Caro Laos, ti salutiamo, SABAIDI (Sabaidee) e ti ringraziamo, KOPTAI (non abbiamo capito come si scrive) ; ti ringraziamo perché ci hai insegnato come non si deve essere, come non ci si deve comportare nell'incontrare e accogliere il mondo.

Approfondimento, per capire:

“ Dopo il crollo del blocco sovietico ebbe inizio una parziale liberalizzazione economica e politica. Dal 1992 il Paese si è aperto al turismo e nel 1994, grazie a finanziamenti australiani, è stato costruito il primo ponte sul Mekong “il Ponte dell’Amicizia thai-lao”, che unisce Laos e Thailandia in corrispondenza di Vientiane. È il primo ponte costruito sul Mekong in tutta l'Indocina e negli anni seguenti ne furono costruiti altri nel paese. Nel 1998 il Laos entrò nell'ASEAN, l'organismo che riunisce gli Stati del sudest asiatico. Attorno al 2000, pur mantenendo l'organizzazione politica degli anni precedenti, il paese si aprì all'economia di mercato e vennero presi nuovi sostanziosi accordi commerciali con l'estero, in particolare con la Cina e la Thailandia, le cui aziende ed istituzioni bancarie hanno fatto da allora grandi investimenti in Laos, contribuendo al risollevamento dell'economia ed alla stabilizzazione della valuta. L'attuale Presidente e capo del partito è Choummaly Sayasone.

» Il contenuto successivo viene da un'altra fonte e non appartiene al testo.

-- ==== Sys2Proof/Syntax.lean ====
section
/-!
DEFINITION. Syntax.lean: the commands the block takes (spec/opcode_table.json), and the plain data they carry.

Conventions, all logged in notes/assumptions: `dt` is the number of CK_TIME ticks since the command before (a command
that an outside agent issues has none: it acts at the present instant); `ring` is a ring number; `data` is what host
memory answers to the reads the command makes (`none`: a PCI Express completion error); an outcome the spec leaves to
the physical world (a test's verdict, a received frame, a measured voltage) is an operand.
-/
namespace Sys2Proof

/-- Who makes a register write (ORIGIN of R384). -/
inductive Origin where
  | host
  | firmware
  | peer (addr : Nat)
  | debug
  deriving DecidableEq, Repr

/-- An outcome of the physical world in a render frame: an integrity failure the checks of R364 to R369 find, or a
block that came too late. -/
inductive FrameFault where
  /-- A seal failure on a block: STREAM, CHANNEL. -/
  | seal (stream channel : Nat)
  /-- A residue failure: unit code of R371, node in service, and the blocks the failing operation contributed to, each by STREAM and
  CHANNEL: they carry RESIDUE_FAIL (R368). -/
  | residue (unit node : Nat) (blocks : List (Nat × Nat))
  /-- SRAM parity: memory code of R371, byte offset, and the blocks that hold the word: they carry PARITY_FAIL. -/
  | sram (mem offset : Nat) (blocks : List (Nat × Nat))
  /-- Queue storage parity: owner class, queue number. -/
  | queue (owner inst : Nat)
  /-- DRAM parity: requesting master, data address, and the blocks that hold the word: they carry PARITY_FAIL. -/
  | dram (master addr : Nat) (blocks : List (Nat × Nat))
  /-- An object block not in its differential line when the path fabric window opens (R61). -/
  | lateObject (obj : Nat)
  /-- A tail of segment 0 to 2 not ready, or the input (3) late (R84): output. -/
  | convOverrun (out seg : Nat)
  /-- A failing FDL spectrum, `age` super-blocks old, or a failing filter spectrum (R87): output, segment. The output's block of the frame is
  flagged and counted with it, beside the memory failure's own event. -/
  | fdl (out seg age : Nat)
  | filterSpectrum (out seg : Nat)
  /-- Program memory parity: the core that fetches, and the byte offset of its line. -/
  | program (core offset : Nat)
  deriving DecidableEq, Repr

/-- A gain point of the mix fabric (R97): a live crosspoint, a fading one by its place in the pool, a bus master, a
membership's input gain, contribution or return scale, a bridge scale, a destination's route, or a falling one. -/
inductive GainRef where
  | xpoint (bus slot : Nat)
  | fading (i : Nat)
  | master (bus : Nat)
  | input (chan bridge : Nat)
  | contribution (chan bridge : Nat)
  | returnScale (chan bridge : Nat)
  | bridge (b : Nat)
  | dest (d : Nat)
  | destOld (d i : Nat)
  deriving DecidableEq, Repr

/-- How a per-bank refresh comes about (R236): it falls due, on an idle or best-effort channel or in a real-time burst; it is
pulled in ahead of time; or an owed one is inserted at a cut. -/
inductive RefreshKind where
  | due (burst : Bool)
  | early
  | insert
  deriving DecidableEq, Repr

/-- What the tone detectors of a voice channel measure in the frame of a voice tick (R133, R134): frequencies in mHz, levels in 0.01 dBm0.
Whether a measure between what a detector accepts and what it rejects is taken is an operand. -/
inductive VoiceObs where
  /-- A pair of tones has lasted `ms`: the lower and the higher, each with its level; the estimated onset. -/
  | dtmf (chan lo hi : Nat) (lvlLo lvlHi : Int) (ms onset : Nat) (accept : Bool)
  /-- A digit of `ms` has been broken off for `gap` ms. -/
  | dtmfBreak (chan gap ms : Nat) (ended : Bool)
  /-- One tone (`f2` = 0) or a pair has lasted `ms`, at a level. -/
  | cpt (chan f1 f2 : Nat) (level : Int) (ms : Nat)
  | cptEnd (chan ms : Nat)
  /-- Onset of a tone near 2,100 Hz on Rin (false) or Sin (true); its phase reversals in degrees and their interval in ms, 0 for none. -/
  | answer (chan : Nat) (sin : Bool) (freq : Nat) (level : Int) (phase interval : Nat)
  deriving DecidableEq, Repr

/-- Conditions of VCMP (R177). -/
inductive VCond where
  | eq | ne | lt | le
  deriving DecidableEq, Repr

/-- Conditions of BR (R177). -/
inductive BCond where
  | eq | ne | lt | ge | ltu | geu | always
  deriving DecidableEq, Repr

/-- A register that MOV can name (R173, R177). -/
inductive CoreReg where
  | g (n : Fin 32)
  | p (n : Fin 8)
  | m (n : Fin 8)
  | cb (n : Fin 8)
  | cn (n : Fin 8)
  | lc (n : Fin 2)
  | ls (n : Fin 2)
  | le (n : Fin 2)
  | cst | crs | ipc | icst | ivec | tcmp | cid
  deriving DecidableEq, Repr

Malgrado l'apertura democratica iniziata negli anni ottanta, la corruzione degli impiegati statali e la mancanza di diritti civili continuano ad affliggere il Paese. Secondo l'indagine effettuata nel 2011 dall'ONG statunitense Freedom House, il Laos occupava quell'anno il 154º posto, su 178 Paesi esaminati, per l'indice di corruzione. Le leggi emanate per sradicare tale fenomeno vengono raramente applicate. Anche la libertà di stampa è molto limitata e tutti i mass media nazionali sono di proprietà dello Stato. La libertà religiosa è ammessa ma non è possibile per le fedi minoritarie fare proseliti; anche i membri della locale sangha, la comunità di ecclesiastici del Buddhismo Theravada (la fede religiosa della stragrande maggioranza dei laotiani), sono sottoposti al controllo statale.

La libertà accademica è a sua volta limitata e gli insegnanti sono posti sotto il controllo delle autorità. In questo campo la situazione è migliorata con l'assunzione di docenti stranieri. Gli studenti che hanno accesso all'istruzione all'estero vengono selezionati dal governo. Il controllo dello Stato sui cittadini si è fatto meno rigido, ma sono tuttora vietate le assemblee non autorizzate. Dopo che il governo ha firmato nel 2009 la Convenzione Internazionale sui Diritti Civili e Politici, si è creata una rete di ONG, in prevalenza straniere, alle quali è proibito affrontare temi politici. I sindacati sono tutti emanazioni dello Stato, lo sciopero è legale ma viene fatto raramente.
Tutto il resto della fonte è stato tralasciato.